Un cri de désespoir des chômeurs et des précaires
Nombreux sont ceux qui connaissent l'alternance d'une activité rémunérée en dessous du seuil de pauvreté et des mécanismes d'indemnisation fortement dégressifs

Les actuelles manifestations de chômeurs frappent par la nature de la revendication élémentaire pour un revenu d'existence, soit une allocation de fin de droits ou un minimum social. Cela échappe à toute récupération idéologique. Nous sommes dans le registre de la lutte pour la survie. C'est plus un cri de révolte qu'une revendication structurée et élaborée par des états-majors. Les témoignages des chômeurs en lutte sont dénués de fioritures : « Si nous n'avons pas grand-chose à gagner, nous n'avons plus rien à perdre!»
La dégressivité des allocations de chômage, alliée à l'augmentation continue, depuis presque deux ans, du nombre de chômeurs de longue durée (1166100 en novembre 1997) pose aux chômeurs et à leurs familles d'insurmontables problèmes de solvabilité, il existe une corrélation évidente entre ce constat et l'augmentation des situations de surendettement, et plus simplement d'impayés de loyers, d'eau, de gaz, d'électricité, de transport.

Dans ce contexte, la réforme des fonds sociaux des Assedic, entrée en vigueur en octobre dernier, a fait déborder le vase! C'est un peu comme si les Assedic s'étaient, adressés aux chômeurs en leur disant : « Ce n'est pas parce que vous êtes faiblement indemnisés que vous avez des difficultés, c'est parce que vous ne savez pas bien gérer votre budget avec le peu d'argent que l'on vous donne. »

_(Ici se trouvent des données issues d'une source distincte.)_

/-- The long branches of a code. -/
def longBranches (code : Nat) (off : Word) : List Instr :=
  match code with
  | 0 => [.lbra off]
  | 1 => [.lbrn off]
  | 2 => [.lbhi off]
  | 3 => [.lbls off]
  | 4 => [.lbcc off, .lbhs off]
  | 5 => [.lbcs off, .lblo off]
  | 6 => [.lbne off]
  | 7 => [.lbeq off]
  | 8 => [.lbvc off]
  | 9 => [.lbvs off]
  | 10 => [.lbpl off]
  | 11 => [.lbmi off]
  | 12 => [.lbge off]
  | 13 => [.lblt off]
  | 14 => [.lbgt off]
  | 15 => [.lble off]
  | _ => []

/-! ## Stack images (10_state.md R47, 44_stack_transfer.md R291) -/

/-- The bytes if the list names the register. -/
def ifListed (regs : Byte) (bit : Nat) (bytes : List Byte) : List Byte := if regs.getLsbD bit then bytes else []

/-- The bytes of the listed registers from the final value of the pointer upward (R291): CC, A, B, DP, X, Y, the other
stack pointer, PC. -/
def listImage (p : Ptr) (regs : Byte) (t : State) : List Byte :=
  ifListed regs 0 [t.cc] ++ ifListed regs 1 [t.a] ++ ifListed regs 2 [t.b] ++ ifListed regs 3 [t.dp] ++
  ifListed regs 4 (wordBytes t.x) ++ ifListed regs 5 (wordBytes t.y) ++
  ifListed regs 6 (wordBytes (t.ptr (otherStack p))) ++ ifListed regs 7 (wordBytes t.pc)

/-- The twelve bytes of the entire state (R47), with the CC byte given. -/
def entireImage (cc : Byte) (t : State) : List Byte :=
  [cc, t.a, t.b, t.dp] ++ wordBytes t.x ++ wordBytes t.y ++ wordBytes t.u ++ wordBytes t.pc

/-- A push of the image through pointer `p` from `t` to `t'`: the pointer is lower by its length; and where no other
bus master is at work and the stack lies in RAM, the bytes stand in memory from the new pointer upward (R81, R291). -/
def Pushed (p : Ptr) (image : List Byte) (t t' : State) : Prop :=
  t'.ptr p = t.ptr p - BitVec.ofNat 16 image.length ∧
  (Quiet t → Canonical t → (∀ addr ∈ below (t.ptr p) image.length, Ram t addr) →
    t'.peekBytes (t'.ptr p) image.length = image)

/-- PC is loaded from a vector as the last thing done, by `MemRead(v, 2)` (R70, R414); its two reads are the last
transfers, and acknowledge (10_state.md R44, 60_exceptions.md R431; the record they stand on is log entry 35); and it
is the word that memory holds there after the entry, where no other bus master is at work and the vector lies in plain
memory. -/
def AtVector (v : Word) (t t' : State) : Prop :=
  (∃ u, t' = loadVector v u) ∧ (∃ cs, t'.transfers = cs ++ vectorReads v t'.pc) ∧
  (Quiet t → Plain t v → Plain t (v + 1) → t'.pc = t'.peekWord v)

En renvoyant l'attribution des aides matérielles sur les fonds de solidarité logement, les fonds d'impayés EDF-GDF, les syndicats de transports, voire des associations caritatives, les Assedic ont banalisé la situation du chômeur, le coupant un peu plus des liens ténus qui le rattachaient au monde du travail. Par ailleurs, les structures spécialisées au niveau local n'apportent qu'une aide partielle alors que les fonds sociaux étaient généralement plus généreux dans les situations critiques.

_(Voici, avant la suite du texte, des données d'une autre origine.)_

-- ==== Sys2Proof/Laws/Memory.lean ====
section
/-! SUPPORT. The laws of memory: read after write, and the canonical form kept by every write. -/

namespace Sys2Proof.Machine

theorem Memory.read_nil (a : Nat) : Memory.read [] a = Memory.unlisted := rfl

/-- Below its first address a canonical memory lists nothing. -/
theorem Memory.read_below {lo : Nat} {m : Memory} (h : Memory.wfFrom lo m = true) {a : Nat} (ha : a < lo) :
    Memory.read m a = Memory.unlisted := by
  induction m generalizing lo with
  | nil => rfl
  | cons p rest ih =>
    obtain ⟨k, v⟩ := p
    simp only [Memory.wfFrom, Bool.and_eq_true, decide_eq_true_eq] at h
    have hk : ¬ k = a := by omega
    simp only [Memory.read, hk, if_false]
    exact ih h.2 (by omega)

/-- A canonical memory is canonical from every lower address. -/
theorem Memory.wfFrom_mono {lo lo' : Nat} {m : Memory} (h : Memory.wfFrom lo m = true) (hl : lo' ≤ lo) :
    Memory.wfFrom lo' m = true := by
  cases m with
  | nil => rfl
  | cons p rest =>
    obtain ⟨k, v⟩ := p
    simp only [Memory.wfFrom, Bool.and_eq_true, decide_eq_true_eq] at h ⊢
    exact ⟨⟨⟨by omega, h.1.1.2⟩, h.1.2⟩, h.2⟩

/-- Reading another address is not changed by a write. -/
theorem Memory.read_write_other (m : Memory) {a b : Nat} (v : Byte) (h : b ≠ a) :
    Memory.read (Memory.write m a v) b = Memory.read m b := by
  induction m with
  | nil =>
    simp only [Memory.write]
    split
    · rfl
    · simp [Memory.read, Ne.symm h]
  | cons p rest ih =>
    obtain ⟨k, w⟩ := p
    simp only [Memory.write]
    split
    · split
      · rfl
      · simp [Memory.read, Ne.symm h]
    · split
      · subst k
        split <;> simp [Memory.read, Ne.symm h]
      · simp only [Memory.read, ih]

/-- A read after a write to the same address gives the byte written. -/
theorem Memory.read_write_same {lo : Nat} {m : Memory} (hm : Memory.wfFrom lo m = true) (a : Nat) (v : Byte) :
    Memory.read (Memory.write m a v) a = v := by
  induction m generalizing lo with
  | nil =>
    simp only [Memory.write]
    split
    · subst v; rfl
    · simp [Memory.read]
  | cons p rest ih =>
    obtain ⟨k, w⟩ := p
    simp only [Memory.wfFrom, Bool.and_eq_true, decide_eq_true_eq] at hm
    simp only [Memory.write]
    split
    · rename_i hk
      split
      · subst v
        have : ¬ k = a := by omega
        simp only [Memory.read, this, if_false]
        exact Memory.read_below hm.2 (by omega)
      · simp [Memory.read]
    · split
      · subst k
        split
        · subst v
          exact Memory.read_below hm.2 (by omega)
        · simp [Memory.read]
      · have : ¬ k = a := by omega
        simp only [Memory.read, this, if_false]
        exact ih hm.2

/-- A write keeps the canonical form. -/
theorem Memory.write_wfFrom {lo : Nat} {m : Memory} (hm : Memory.wfFrom lo m = true) {a : Nat} (v : Byte)
    (hlo : lo ≤ a) (ha : a < Memory.size) : Memory.wfFrom lo (Memory.write m a v) = true := by
  induction m generalizing lo with
  | nil =>
    simp only [Memory.write]
    split
    · rfl
    · rename_i hv
      simp [Memory.wfFrom, hlo, ha, hv]
  | cons p rest ih =>
    obtain ⟨k, w⟩ := p
    have hm' := hm
    simp only [Memory.wfFrom, Bool.and_eq_true, decide_eq_true_eq] at hm
    obtain ⟨⟨⟨h1, h2⟩, h3⟩, h4⟩ := hm
    simp only [Memory.write]
    split
    · split
      · exact hm'
      · rename_i hk hv
        simp only [Memory.wfFrom, Bool.and_eq_true, decide_eq_true_eq, bne_iff_ne]
        exact ⟨⟨⟨hlo, ha⟩, hv⟩, ⟨⟨⟨by omega, h2⟩, by simpa using h3⟩, h4⟩⟩
    · split
      · subst k
        split
        · exact Memory.wfFrom_mono h4 (by omega)
        · rename_i hv
          simp only [Memory.wfFrom, Bool.and_eq_true, decide_eq_true_eq, bne_iff_ne]
          exact ⟨⟨⟨h1, h2⟩, hv⟩, h4⟩
      · simp only [Memory.wfFrom, Bool.and_eq_true, decide_eq_true_eq]
        exact ⟨⟨⟨h1, h2⟩, h3⟩, ih h4 (by omega)⟩

/-- A write inside the address space keeps the canonical form. -/
theorem Memory.write_wf {m : Memory} (hm : Memory.wf m = true) {a : Nat} (v : Byte) (ha : a < Memory.size) :
    Memory.wf (Memory.write m a v) = true :=
  Memory.write_wfFrom hm v (Nat.zero_le a) ha

end Sys2Proof.Machine
end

De plus, la suppression de l'aidé aux chômeurs créateurs ou repreneurs, d'entreprises (Accre), sous forme d'aide en capital de départ, a étouffé pour beaucoup l'espérance de créer leur emploi par leur propre activité. Les mesures d'économies de charges sociales qui l'ont remplacée se révèlent 'beaucoup moins efficaces. Les travailleurs précaires (contrats à durée déterminée, intérimaires, contrats emploi-solidarité) ne sont pas dans le système de l'assurance-chômage. Cependant, leur situation matérielle est comparable à celle des chômeurs faiblement indemnisés. Aujourd'hui, même le travail -précaire- ne protège plus de la pauvreté. Nombreux sont ceux qui connaissent l'alternance et la double précarité d'une activité rémunérée en dessous du seuil de pauvreté et des mécanismes d'indemnisation fortement dégressifs, il est urgent que tous, à commencer par les partenaires sociaux, entendent ce cri de désespoir des chômeurs et des précaires.

En 1996, 442 000 chômeurs ont été reçus dans les accueils du Secours catholique, soit près de 15 % des chômeurs inscrits à l'Agence nationale pour l'emploi. La quasi-totalité d'entre eux percevaient moins de 4 000 francs par mois (ils sont en France 1400 000 chômeurs dans ce cas). Soutenir et accompagner les projets individuels, briser le mur de la solitude et du silence, le Secours catholique et les associations s'y emploient. Donner à tous ceux qui sont privés d'un emploi stable les moyens de vivre décemment et non de survivre dans la misère, voilà un défi à relever par le gouvernement et les partenaires sociaux. Cela passe par la remise à plat du système d'indemnisation de l'assurance-chômage, par la réévaluation des minima sociaux et le développement de la solidarité.

Les partenaires sociaux semblent aujourd'hui davantage agités et perturbés par la perspective des 35 heures. La réussite de ce passage dépendra du nombre d'emplois qu'il permettra de créer, traduisant concrètement l'idée de partage. De plus en plus, l'efficacité des politiques sociales et la cohésion de la société seront fonction de l'effort de solidarité que nous nous imposerons à nous-mêmes : prélèvement sur la richesse, sur les ressources, redistribution équitable et partage de la marchandise la plus rare en cette fin de millénaire : le travail.

Denis Vienot est secrétaire général du Secours catholique.